Problem requirements -> Each entry below is to be duplicated precisely.

Dataset entries:
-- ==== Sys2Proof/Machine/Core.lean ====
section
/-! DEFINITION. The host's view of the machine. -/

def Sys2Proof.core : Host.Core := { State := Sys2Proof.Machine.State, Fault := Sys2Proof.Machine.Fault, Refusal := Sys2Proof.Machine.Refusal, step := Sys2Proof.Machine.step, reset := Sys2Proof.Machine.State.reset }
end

The completed task ->
-- ==== Sys2Proof/Machine/Core.lean ====
section
/-! DEFINITION. The host's view of the machine. -/

def Sys2Proof.core : Host.Core := { State := Sys2Proof.Machine.State, Fault := Sys2Proof.Machine.Fault, Refusal := Sys2Proof.Machine.Refusal, step := Sys2Proof.Machine.step, reset := Sys2Proof.Machine.State.reset }
end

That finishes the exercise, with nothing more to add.